I think those are all pretty much valid concerns, but let me address them:

Yes, the costs did go up for some people, including you, it seems. But
remember again, it wasn't just some random increase. They switched out of
beta. There was never a hint at a promise that they would keep the prices at
the same level.

As I mentioned before, they admitted they messed up in their messaging. They
heard people screaming at them loud and clear and went back and actually
adjusted a lot of their prices. You say that AWS won't increase prices because
of costs decreasing, I can only hope that GAE, with a similar model will do
the same.

That said, you really can't compare GAE with AWS because they are entirely
different offerings. You absolutely need an IT staff (be it yourself or
someone else) to run, monitor and manage those servers on AWS. You don't need
that with GAE and I find that to be a massive selling point. I've seen first
hand what happens when you have to hire IT staff or stay up at 3am figuring
out what server problems you are having. It sucks because a) it is nearly
impossible to hire good sysadmins right now, b) who wants to be on call 24/7?
There is also the lack of the high replication datastore on AWS. There is
nothing even close. Personally, I'm willing to have a bit of vendor lockin for
those features.

Yes, features are missing. Google knows about it and has been doing regular
releases of the SDK to address missing features. I'm pretty confident that as
the service becomes more profitable for them, they will dedicate more
resources to it. If not, then I have 3 years to migrate and find something
else. For now, the feature set is good enough for me. That might not have been
the case for you, but that isn't entirely the fault of anyone. It is still a
maturing product.

------
jrockway
Why do you think that Google's costs are less when sending messages inside
their "intranet" versus sending messages to and from the outside world? Their
network is huge and it's unlikely that your users XMPP accounts are managed by
a server in the same data centers as your App Engine instances. So it's not
costing Google more, it probably costs them the same.

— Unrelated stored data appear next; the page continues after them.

/-- Loop word fields (R423). -/
def loopCount (l : Word) : Nat := bits l 63 56
def loopK (l : Word) : Nat := 64 * (bits l 32 31 + 1)
def loopN (l : Word) : Nat := 8 * (bits l 30 27 + 1)
def loopA (l : Word) (p : Nat) : Nat := bits l 23 0 + 128 * bits l 55 44 * p
def loopOff (l : Word) (p : Nat) : Nat := bits l 43 35 * p
def loopBank (l : Word) (p : Nat) : Bool := bit l 33 != (bit l 34 && p % 2 == 1)

/-- Pass `p` of a queued instruction on window `w`. -/
def passOf (e : MEntry) (w : Win) (p : Nat) : Pass :=
  match e.i with
  | .mma _ bank kc nm _ _ _ =>
    { rec_ := e.a, w, a := e.b.toNat, sb := recScale e.a, off := 0, bank, k := 64 * (kc.val + 1), n := 8 * (nm.val + 1), ic := e.ic }
  | .mmaBd _ bank _ _ _ =>
    { rec_ := e.a, w, a := e.b.toNat, sb := recScale e.a, off := 0, bank, k := 256, n := 8, bd := true, ic := e.ic }
  | _ =>
    let k := loopK e.a
    { rec_ := e.b, w, a := loopA e.a p, sb := recScale e.b + p * 16 * (k / recBl e.b) * recSsz e.b,
      off := loopOff e.a p, bank := loopBank e.a p, k, n := loopN e.a, ic := e.ic }
def passCount (e : MEntry) : Nat :=
  match e.i with
  | .mloop .. => loopCount e.a
  | _ => 1

/-- The error code that a pass meets: 1, 3 or 4 (R421, R424, R428); 0 for none. -/
def passError (s : State) (p : Pass) : Nat :=
  let b := ((s.core s.me.seat.core).bank p.bank).record
  if recBad p.rec_ p.k then 1
  else if (p.bd && recBl p.rec_ != 16) || p.w.ek != (recEf p.rec_ == 3)
      || (b.map (pairBad p.rec_)).getD false then 3
  else if scaleBad s p.rec_ p.sb (16 * p.nb) then 4 else 0

/-- The codes of block `b` of bank column `c`, and its scale (R420, R421). -/
def bankBlock (bk : Bank) (bl c b : Nat) : List Nat :=
  (upto (b * bl) bl).map fun r => if r < bk.k then Tab.get 0 bk.codes (128 * r + c) else 0
def bankScale (bk : Bank) (bl c b : Nat) : FVal :=
  match bk.record with
  | some r => if b * bl < bk.k then scaleVal (recSf r) (Tab.get 0 bk.scales (128 * b + c)) else scaleVal 0 0
  | none => scaleVal 0 0

/-- An element after block `b` of a pass: A's row `r`, B's column `c`. -/
def elemStep (s : State) (p : Pass) (bk : Bank) (r c b : Nat) (acc : Lane) : Lane :=
  let bl := recBl p.rec_
  let esz := recEsz p.rec_
  let ef := recEf p.rec_
  let sa := if recSf p.rec_ = 0 then scaleVal 0 0 else
    scaleVal (recSf p.rec_) (localLoad s (p.sb + recSsz p.rec_ * (r * p.nb + b)) (recSsz p.rec_)).1
  accBlock (ef == 3) (recW p.rec_) ef ((bk.record.map recEf).getD ef)
    (localCodes s (p.a + esz * (r * p.k + b * bl)) esz esz bl) (bankBlock bk bl c b) sa (bankScale bk bl c b) acc

/-- The elements that block step `b` of a pass updates: A row, bank column, block, gang row and gang column. -/
def passElems (p : Pass) (b : Nat) : List (Nat × Nat × Nat × Nat × Nat) :=
  if p.bd then
    (upto 0 16).flatMap fun j => (upto 0 16).flatMap fun r => (upto 0 8).map fun c =>
      (r, 8 * j + c, j, p.w.row + 16 * j + r, p.w.col + c)
  else
    (upto 0 16).flatMap fun r => (upto 0 p.n).map fun c => (r, c, b, p.w.row + p.off + r, p.w.col + c)
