/-- Words of a payload as lanes, two a word. -/
def unpackLanes : List Word → List Lane
  | [] => []
  | w :: t => w.setWidth 32 :: (w >>> 32).setWidth 32 :: unpackLanes t

/-- Bytes of a payload. -/
def payloadBytes (ws : List Word) : List Byte := wordsBytes ws

/-- The lanes of a mask. -/
def maskLanes (m : BitVec 32) : List Nat := (upto 0 32).filter fun l => bit m l

/-- Pop the top crumb of the current group, which stands at the ic being restored (R126). -/
def popCrumb (s : State) (kinds : List Nat) : Trap ⊕ (Crumb × State) :=
  match s.me.hist.crumbs with
  | [] => .inl (corrupt s)
  | c :: t =>
    let top := s.me.hp
    let low := (top - c.bytes) / 128
    let bad := !s.me.isControl && (upto low ((top - 1) / 128 - low + 1)).any fun line => s.homePoisoned (128 * line)
    if c.iclo = s.me.hist.ic.setWidth 26 ∧ mem? c.kind.toNat kinds ∧ bad = false then
      .inr (c, s.modMe fun g => { g with hist := { g.hist with crumbs := t } })
    else .inl (corrupt s)

/-- What a crumb of an instruction restores: a scalar, one bit of it, a pair, a name pair with the count that a TOOK
of KIND 0x0B stands for, a vector register, one bit of its lanes, or the memory that accesses wrote. -/
inductive Pop where
  | scalar (d : Reg)
  | bit (d : Reg)
  | pair (d : Reg)
  | name (d : Reg) (r : Nat) (put ref : Bool) (h : Hd)
  | vec (d : Reg)
  | vbit (d : Reg)
  | mem (sp : Space) (m : Addr) (n step : Nat) (use : Use) (queued : Bool)
  deriving Repr

/-- Kinds that a pop accepts. -/
def Pop.kinds : Pop → List Nat
  | .scalar _ => [0x01, 0x0B]
  | .bit _ => [0x03, 0x0B]
  | .pair _ => [0x09, 0x0B]
  | .name .. => [0x07, 0x0B]
  | .vec _ => [0x02, 0x08, 0x0A]
  | .vbit _ => [0x03, 0x08, 0x0A]
  | .mem sp _ _ _ _ _ => [if sp = .lmem then 0x06 else 0x05]

/-- A scalar with the poison nibble `n` of KIND 0x0B. -/
def oldScalar (v : Word) (n : Nat) : SVal := { v, p := nbit n 3, o := BitVec.ofNat 3 n }

/-- Restore one or two scalar registers from KIND 0x01, 0x07, 0x09 or 0x0B. -/
def restoreScalars (s : State) (d : Reg) (c : Crumb) (pair : Bool) : State :=
  let w := wordAt c.payload
  let tail := if c.kind = 0x0B then (w (if pair then 2 else 1)).toNat else 0
  let s1 := putS s d (oldScalar (w 0) (tail % 16))
  if pair then putS s1 (Reg.next d) (oldScalar (w 1) (tail / 16)) else s1

/-- Restore the lanes of a vector register from KIND 0x02, 0x08 or 0x0A. -/
def restoreLanes (s : State) (d : Reg) (c : Crumb) : State :=
  let ls := maskLanes c.arg
  if c.kind = 0x08 then putV s d (ls.map fun l => (l, {}))
  else
    let k := (ls.length + 1) / 2
    let vs := unpackLanes (c.payload.take k)
    let tail := if c.kind = 0x0A then (wordAt c.payload k).toNat + 2 ^ 64 * (wordAt c.payload (k + 1)).toNat else 0
    putV s d ((ls.zip vs).map fun x =>
      (x.1, { v := x.2, p := nbit tail (96 + x.1), o := BitVec.ofNat 3 (tail / 2 ^ (3 * x.1)) }))

/-- Restore one bit of a scalar (KIND 0x03); every lane's bit of a vector. -/
def restoreBit (s : State) (d : Reg) (c : Crumb) : State :=
  let n := bits c.arg 21 16
  let x := readS s s.me d
  putS s d { x with v := bitWord x.v n (bit (wordAt c.payload 0) 0) }
def restoreVBit (s : State) (d : Reg) (c : Crumb) : State :=
  let n := bits c.arg 21 16
  putV s d ((upto 0 32).map fun l =>
    let x := readL s s.me d l
    (l, { x with v := setLaneBit x.v n (bit (wordAt c.payload 0) l) }))

/-- R266: the current group's buffered bytes and queued atomics of its instruction at the present ic are dropped. -/
def dropBuffered (s : State) : State :=
  if s.inDet then
    s.modLaunch s.myP s.myGang.task.launch fun l =>
      { l with ds := { l.ds with
          buffer := l.ds.buffer.filter fun b =>
            !(b.ic == s.me.hist.ic + 1 && b.tid / 32 == s.myGang.inst * 128 + s.me.gid),
          serial := l.ds.serial.filter fun q => !(q.key == s.me.key && q.ic == s.me.hist.ic) } }
  else s

/-- Mark the lines that accesses name poisoned again (R380). -/
def taintAccs (s : State) (sp : Space) : List Acc → State
  | [] => s
  | a :: t =>
    let s1 := match sp with
      | .mem => match a.look with
        | .ok (.dev pa) _ => { s with mem := s.mem.taint pa }
        | _ => s
      | .lmem => s.modGang s.me.gang fun g =>
          let ix := localCore a.va
          g.setOn ix { g.on ix with lpoison := addNat (localOff a.va / 128) (g.on ix).lpoison }
      | .ctl => s
    taintAccs s1 sp t

/-- Restore memory from KIND 0x05 or 0x06 (R126, R133, R380): the address is recomputed, the reverse stores are
checked as the forward access was, and the old bytes go back in descending lane order; they wait for acknowledgements as
stores do (R258). In a DET launch the buffered bytes are gone already, and a queued atomic has written nothing. -/
def restoreMem (s : State) (sp : Space) (m : Addr) (n step : Nat) (use : Use) (queued : Bool) (c : Crumb) :
    Trap ⊕ State :=
  let ls := maskLanes c.arg
  match ls with
  | [] => .inr (dropBuffered s)
  | l :: _ =>
    let as := ls.map (mkAcc s sp m n step .write)
    let w0 := (wordAt c.payload 0).toNat
    let keep := if sp = .lmem then 2 ^ 24 else 2 ^ 56
    if w0 % keep ≠ addrOf s m l step % keep then .inl (corrupt s)
    else match accTrap s sp use as with
      | some t => .inl t
      | none =>
        let bs := payloadBytes (c.payload.drop 1)
        let ws := (as.zip (upto 0 as.length)).map fun x => (x.1, (bs.drop (n * x.2)).take n)
        let s0 := dropBuffered (beginSpace s sp .atomic m as)
        let s1 := roomForAcks s0 (trafficOf s0 (locsOf as)).length
        let skip := s.inDet && queued
        let ws1 := ws.filter fun w => match w.1.look with
          | .ok loc _ => !buffered s1 loc
          | .bad _ => sp != .mem
        let s2 := if skip then s1 else writeSpace s1 sp .store ws1.reverse
        .inr (if w0 / 2 ^ 63 = 1 && !skip then taintAccs s2 sp as else s2)

/-- R227: the count that CN.PUT or CN.ROOT.ref took goes back. -/
def dropTaken (s : State) (d : Reg) (r : Nat) : State :=
  let x := readS s s.me d
  let y := readS s s.me (Reg.next d)
  let n := pairName x y
  if n = 0 ∨ x.p ∨ y.p then s
  else match cnReg? s s.myP r with
    | some q => ((cnDropAt { s := s } q n (some s.me.key)).map (·.s)).getD s
    | none => s

/-- Restore what one crumb holds. -/
def restore (s : State) (p : Pop) (c : Crumb) : Trap ⊕ State :=
  match p with
  | .scalar d => .inr (restoreScalars s d c false)
  | .bit d => .inr (if c.kind = 0x03 then restoreBit s d c else restoreScalars s d c false)
  | .pair d => .inr (restoreScalars s d c true)
  | .name d r put ref h =>
    let s1 := restoreScalars s d c true
    let took := if c.kind = 0x07 then bit c.arg 0 else (put || ref) && guardS s1 h
    .inr (if took then restoreScalars (dropTaken s d r) d c true else s1)
  | .vec d => .inr (restoreLanes s d c)
  | .vbit d => .inr (if c.kind = 0x03 then restoreVBit s d c else restoreLanes s d c)
  | .mem sp m n step use queued => restoreMem s sp m n step use queued c
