/-- A gang that fits starts: its groups, rings and granules (R70). -/
def startGang (s : State) (g0 : Gang) (bases : List Nat) : State :=
  let l := s.launch g0.task.part g0.task.launch
  let cores := spanCores g0
  let g := { g0 with uid := s.nextGang, rings := ringsOf l.img g0, order := (s.core (cores.headD 0)).orders }
  let plan := gangPlan g
  let held := s.groups.filter fun x => !x.isControl && (s.gang x.gang).life == .live
  let gs := startGroups s.tick (s.task g.task).view g (s.task g.task).proofing l.det held (plan.zip ((upto 0 plan.length).zip bases))
  let s1 := cores.foldl (fun s c =>
    s.setCore c { s.core c with free := (s.core c).free - g.accg, orders := (s.core c).orders + 1 }) s
  { s1 with gangs := s1.gangs ++ [g], rest := s1.rest ++ gs, nextGang := s.nextGang + 1 }.modTask g.task
    fun x => { x with placed := x.placed + 1, life := .running }

/-! ### Dispatch traces (R91) -/

def traceVa (l : Launch) : Nat := bits (imgW l.img 32) 55 0
def traceCap (l : Launch) : Nat := bits (imgW l.img 40) 31 0

/-- The record of a placed gang. -/
def traceRecord (l : Launch) (g : Gang) : List Byte :=
  wordsBytes [w64 (l.seq * 2 ^ 32 + g.inst), w64 (g.cx * 2 ^ 56 + g.cy * 2 ^ 48 + g.order)]

/-- Record `i` of the trace as memory holds it; none at or beyond the capacity. -/
def traceAt (s : State) (l : Launch) (i : Nat) : Option (Word × Word) :=
  if traceVa l = 0 ∨ traceCap l ≤ i then none
  else match lookIn s l.part l.asid (traceVa l + 16 * i) .read with
    | .ok loc _ => some (s.wordAt loc 0, s.wordAt loc 1)
    | .bad _ => none

/-- Every gang of a launch is killed and its tasks are done with; the launch completes with status 1, or 2 (R91,
R272). -/
def abandonLaunch (s : State) (p n : Nat) (mismatch : Bool) : State :=
  let l := s.launch p n
  let s1 := l.tasks.foldl (fun s t => dropParks s p (.hold t.id)) s
  let s2 := (s1.gangs.filter fun g => g.task.part == p && g.task.launch == n && g.life != .ended).foldl
    (fun s g => killGang s g.uid) s1
  s2.modLaunch p n fun l =>
    { l with killed := l.killed || !mismatch, abandoned := l.abandoned || mismatch,
             tasks := l.tasks.map fun t => { t with life := .complete }, ds := {} }

/-- After a RECORD launch placed a gang: its record, or the overflow of TRCAP. A launch without a trace buffer writes
none, none is written while the partition's policy keeps TRACE closed (R54), and a record whose line is not mapped for
writing when the gang is placed is left out while the launch goes on (the model's choice, log entry 27). -/
def recordPlace (s : State) (uid : Nat) : State :=
  let g := s.gang uid
  let l := s.launch g.task.part g.task.launch
  if !l.record || traceVa l == 0 then s
  else if traceCap l ≤ l.tracePos then abandonLaunch s l.part l.num false
  else
    let s1 := s.modLaunch l.part l.num fun l => { l with tracePos := l.tracePos + 1 }
    if !bit (s.part l.part).policy.mask 2 then s1
    else match lookIn s l.part l.asid (traceVa l + 16 * l.tracePos) .write with
      | .ok loc _ => s1.poke loc (traceRecord l g)
      | .bad _ => s1

/-! ### Replays (R91) -/

/-- What a trace says of an instance: its span origin and its placement order there. -/
def traceSpan (s : State) (l : Launch) (inst : Nat) : (fuel i : Nat) → Option ((Nat × Nat) × Nat)
  | 0, _ => none
  | n + 1, i =>
    match traceAt s l i with
    | none => none
    | some (w0, w1) =>
      if bits w0 31 0 = inst then some ((bits w1 63 56, bits w1 55 48), bits w1 31 0) else traceSpan s l inst n (i + 1)

/-- Every gang of a launch's graph, with its instance. -/
def allGangs (s : State) (l : Launch) : List Gang :=
  l.tasks.flatMap fun t => (upto 0 (nodeGangs l.img t.id.node)).map fun ix => protoGang s t.id ix 0 0

/-- Whether every gang of a launch that the trace puts on cores of a span with a lower order has been placed. -/
def lowerPlaced (s : State) (l : Launch) (g : Gang) (order : Nat) : Bool :=
  (allGangs s l).all fun x => match traceSpan s l x.inst (traceCap l) 0 with
    | some (o, n) =>
      !decide (n < order) || !(spanCores { x with cx := o.1, cy := o.2 }).any (fun c => mem? c (spanCores g))
        || decide (x.ix < (s.task x.task).placed)
    | none => true

/-- Where a replay places a gang: its recorded span, once the gangs before it there are placed; none when the trace runs
out or disagrees with the graph. -/
inductive Replayed where
  | at_ (cx cy : Nat)
  | later
  | mismatch
  deriving DecidableEq, Repr
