-- ==== Sys2Proof/Machine/Host.lean ====
section
/-! DEFINITION. The host's registers that launch and handle: triggers (R32 to R34), the fault queue (R36, R37), the park
queue (R112, R344) and FQ_CMD (R38, R39). -/

namespace Sys2Proof.Machine

/-! ### Triggers (R32 to R34) -/

/-- Why a trigger is dropped, 0 when it is accepted. One of a function that does not drive the partition is dropped with
cause 7 whatever else it holds (R28); the other causes are tried in the table's order (log entry 54). -/
def triggerCause (s : State) (f off : Nat) (split : Bool) (data : List Byte) : Nat :=
  let hdr := w64 (leAt data 0 8)
  let n := bits hdr 23 19
  let q := s.part (actsFor s f)
  if !drives s f then 7
  else if data.length < 8 + 8 * n ∨ split then 1
  else if off ≠ 0x100 then 2
  else if !(q.graphs.any fun g => g.handle == bits hdr 15 0 && !g.removed) then 3
  else if (upto 0 n).any (fun i => decide (31 < leAt data (8 + 8 * i + 7) 1)) then 4
  else if ((bit hdr 25 || bit hdr 26) && !bit hdr 24) || (bit hdr 25 && bit hdr 26) then 5
  else if bits hdr 47 27 ≠ 0 then 6
  else if 64 ≤ q.fifo.length then 8
  else 0

/-- TRIG_DROP counts a dropped trigger. -/
def dropTrigger (s : State) (f c : Nat) : State :=
  s.modFn f fun x => { x with dropCause := c, dropCount := min (x.dropCount + 1) (2 ^ 32 - 1) }

/-- A write to the trigger window. -/
def triggerWrite (s : State) (f off : Nat) (split : Bool) (data : List Byte) : State :=
  if !reaches s f || !decide (0x100 ≤ off ∧ off < 0x200) then s
  else
    let hdr := w64 (leAt data 0 8)
    let c := triggerCause s f off split data
    if c ≠ 0 then dropTrigger s f c
    else
      let ps := (upto 0 (bits hdr 23 19)).map fun i => w64 (leAt data (8 + 8 * i) 8)
      s.modPart (actsFor s f) fun q =>
        let g := (q.graphs.find? fun g => g.handle == bits hdr 15 0 && !g.removed).getD {}
        { q with fifo := q.fifo ++ [{ hdr, patches := ps, img := g.img, graph := g.id }] }

def execTrigger (fn : Fin 17) (off : Nat) (split : Bool) (data : List Byte) (s : State) :
    Host.Outcome State Fault Refusal := .next (triggerWrite s fn off split data)

/-! ### The fault queue (R36, R37) -/

/-- Whether a function's ring has no room. FQ_PROD and FQ_CONS run modulo 2^64. -/
def ringFull (x : Fn) : Bool :=
  x.fqSize == 0 || decide (x.fqSize ≤ (w64 x.fqProd - w64 x.fqCons).toNat)

/-- An entry is written and FQ_PROD advances. -/
def ringPush (s : State) (f : Nat) (ws : List Word) : State :=
  let x := s.fn f
  let s1 := s.write {} (.host (x.fqBase.toNat + 64 * (x.fqProd % x.fqSize))) (wordsBytes ws)
  s1.modFn f fun x => { x with fqProd := (x.fqProd + 1) % 2 ^ 64 }

/-- The records that a partition holds for a function, then one TYPE 3 entry, as far as the function's ring has room. -/
def flushPart (s : State) (f p : Nat) : (records : List (Nat × List Word)) → State
  | [] =>
    if (s.part p).ovf ≠ some f ∨ ringFull (s.fn f) = true then s
    else (ringPush s f [entryWord0 3 0 p, w64 (s.part p).discarded, 0, 0, 0, 0, 0, 0]).modPart p fun q =>
      { q with ovf := none, discarded := 0 }
  | r :: t =>
    if ringFull (s.fn f) then s
    else flushPart ((ringPush s f r.2).modPart p fun q => { q with heldRecs := q.heldRecs.erase r }) f p t

/-- What a function's ring takes in once it has room, partition by partition. -/
def flushHeld (s : State) (f : Nat) : State :=
  (upto 0 16).foldl (fun s p => flushPart s f p ((s.part p).heldRecs.filter (·.1 == f))) s

/-- FQ_BASE. -/
def fqBaseSet (s : State) (f : Nat) (v : Word) : State :=
  if reaches s f && v.toNat % 4096 == 0 then s.modFn f fun x => { x with fqBase := v } else s
def execFqBaseWrite (fn : Fin 17) (val : Word) (s : State) : Host.Outcome State Fault Refusal :=
  .next (fqBaseSet s fn val)

/-- Whether a value is a legal FQ_SIZE. -/
def fqSizeOk (v : Word) : Bool := (upto 6 11).any fun k => v.toNat == 2 ^ k

/-- FQ_SIZE: a legal size also lets held records go (DEDUCED from "until a legal FQ_SIZE is written"). -/
def fqSizeSet (s : State) (f : Nat) (v : Word) : State :=
  if reaches s f && fqSizeOk v then flushHeld (s.modFn f fun x => { x with fqSize := v.toNat }) f else s
def execFqSizeWrite (fn : Fin 17) (val : Word) (s : State) : Host.Outcome State Fault Refusal :=
  .next (fqSizeSet s fn val)

/-- FQ_CONS: it reads 0 until a legal FQ_SIZE is written. -/
def fqConsSet (s : State) (f : Nat) (v : Word) : State :=
  if reaches s f && (s.fn f).fqSize != 0 then flushHeld (s.modFn f fun x => { x with fqCons := v.toNat }) f else s
def execFqConsWrite (fn : Fin 17) (val : Word) (s : State) : Host.Outcome State Fault Refusal :=
  .next (fqConsSet s fn val)

/-- The first entry on its way to a queue of some kind, taken out of the entries. -/
def takeEntry (host : Bool) : List Entry → Option (Entry × List Entry)
  | [] => none
  | e :: t =>
    if e.toHost == host then some (e, t)
    else match takeEntry host t with
      | some (x, r) => some (x, e :: r)
      | none => none

/-- A 257th record that has no room: what it describes is killed. -/
def killParked (s : State) (p slot : Nat) : State :=
  match (s.part p).parks.find? (·.slot == slot) with
  | none => s
  | some x => match x.who with
    | .group key => killWhenDone s key
    | .hold t => dropTask s t

/-- A host-bound record reaches the fault queue of the function that drove its partition when it was produced (R28). -/
def faultRecord (s : State) (f p : Nat) (e : Entry) : State :=
  let hot := bits (wordAt e.words 0) 63 56 == 2
  if !ringFull (s.fn f) && !(s.part p).heldRecs.any (·.1 == f) then ringPush s f e.words
  else
    let s1 := s.modPart p fun q => { q with ovf := some f }
    if hot then s1.modPart p fun q => { q with discarded := q.discarded + 1 }
    else if (s.part p).heldRecs.length < 256 then s1.modPart p fun q => { q with heldRecs := q.heldRecs ++ [(f, e.words)] }
    else killParked s1 p e.slot

/-- FAULT_QUEUE_WRITE: due for a partition with a host-bound record. One produced while no function drove the partition has
no queue to go to. -/
def execFaultQueueWrite (part : Fin 16) (s : State) : Host.Outcome State Fault Refusal :=
  match takeEntry true (s.part part).entries with
  | some (e, rest) =>
    let s1 := s.modPart part fun q => { q with entries := rest }
    match e.fn with
    | some f => .next (faultRecord s1 f part e)
    | none => .next s1
  | none => .next s

/-! ### The park queue (R112, R344) -/

/-- The entry's place and the control line, when a service gang is registered and its queue has room and is writable. -/
def parkQueueAt (s : State) (p : Nat) : Option (Loc × Loc) :=
  let q := s.part p
  match q.service with
  | none => none
  | some uid =>
    let a := s.gang uid
    let asid := (s.launch a.task.part a.task.launch).asid
    let va := bits q.parkq 55 0
    match lookIn s p asid va .write with
    | .ok ctl _ =>
      let prod := ofLe (s.mem.bytes ctl 8)
      let cons := ofLe (s.mem.bytes (ctl.plus 8) 8)
      let n := 2 ^ bits q.parkq 63 59
      if (w64 prod - w64 cons).toNat ≥ n then none
      else match lookIn s p asid (va + 64 + 64 * (prod % n)) .write with
        | .ok l _ => some (ctl, l)
        | .bad _ => none
    | .bad _ => none

/-- PARK_QUEUE_WRITE: the whole entry, and then the producer index. A record that the queue cannot take goes to the
host. -/
def parkRecord (s : State) (p : Nat) (e : Entry) : State :=
  match parkQueueAt s p with
  | some (ctl, l) =>
    let s1 := s.poke l (wordsBytes e.words)
    s1.pokeWord ctl (w64 (ofLe (s.mem.bytes ctl 8) + 1))
  | none => s.modPart p fun q => { q with entries := q.entries ++ [{ e with toHost := true }] }

def execParkQueueWrite (part : Fin 16) (s : State) : Host.Outcome State Fault Refusal :=
  match takeEntry false (s.part part).entries with
  | some (e, rest) => .next (parkRecord (s.modPart part fun q => { q with entries := rest }) part e)
  | none => .next s

/-! ### FQ_CMD (R38, R39) -/

/-- An action through FQ_CMD, with its result in FQ_RES. A slot of a partition that another function drives is not
there (R28). -/
def fqCommand (s : State) (f slot : Nat) (a : Handler) : State :=
  if !reaches s f then s
  else
    let p := actsFor s f
    if driverOf s p ≠ some f then s.modFn f fun x => { x with fqRes := 1 }
    else
      let r := handleWith s p slot a s.hostView
      r.2.modFn f fun x => { x with fqRes := r.1 }

/-- FQ_CMD 1 to 5. -/
def execFqCmdResume (fn : Fin 17) (slot : BitVec 16) (s : State) : Host.Outcome State Fault Refusal :=
  .next (fqCommand s fn slot.toNat (.resume 0))
def execFqCmdReverseContinue (fn : Fin 17) (slot : BitVec 16) (s : State) : Host.Outcome State Fault Refusal :=
  .next (fqCommand s fn slot.toNat (.reverseGo 0 (s.fn fn).fqArg))
def execFqCmdReversePark (fn : Fin 17) (slot : BitVec 16) (s : State) : Host.Outcome State Fault Refusal :=
  .next (fqCommand s fn slot.toNat (.reversePark 0 (s.fn fn).fqArg))
def execFqCmdCommit (fn : Fin 17) (slot : BitVec 16) (s : State) : Host.Outcome State Fault Refusal :=
  .next (fqCommand s fn slot.toNat .commit)
def execFqCmdKill (fn : Fin 17) (slot : BitVec 16) (s : State) : Host.Outcome State Fault Refusal :=
  .next (fqCommand s fn slot.toNat .kill)

/-- Whether a value of FQ_CMD is none of the five commands. -/
def fqCmdBad (v : Word) : Bool := !(decide (1 ≤ bits v 63 60 ∧ bits v 63 60 ≤ 5) && bits v 59 16 == 0)

def execFqCmdRejected (fn : Fin 17) (val : Word) (s : State) : Host.Outcome State Fault Refusal :=
  .next (if reaches s fn && fqCmdBad val then s.modFn fn fun x => { x with fqRes := 3 } else s)

/-- Any write of FQ_CMD. -/
def fqCmdWrite (s : State) (f : Nat) (v : Word) : State :=
  if fqCmdBad v then (if reaches s f then s.modFn f fun x => { x with fqRes := 3 } else s)
  else
    let a : Handler := match bits v 63 60 with
      | 1 => .resume 0
      | 2 => .reverseGo 0 (s.fn f).fqArg
      | 3 => .reversePark 0 (s.fn f).fqArg
      | 4 => .commit
      | _ => .kill
    fqCommand s f (bits v 15 0) a

end Sys2Proof.Machine
end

Also keep in mind that if your time is not free, App Engine may be cheaper
than EC2. At some point, renting out a colo and buying your own hardware is
cheaper than EC2. And then at another point, it's cheaper to build and manage
your own data center. It's all a continuum of effort and upfront costs vs.
monthly costs.

------
vinhboy
I build an image hosting site, similar to imgur, on GAE. Some people in brazil
are using it.

Last month, the bill went from $4 a month, to $4 a week.

As far as I can tell, the site did not get any more popular than it was a
month ago.

That is a ridiculous increase!

Needless to say, I took down the site.

------
randall
PS- Partychat is amazing. If you use Google Apps for your biz, Partychat is
like the missing chatroom feature.

------
hello_moto
Seems like the world is full of super-talented people these days...

------
mike-cardwell
Can someone TLDR the TLDR for me please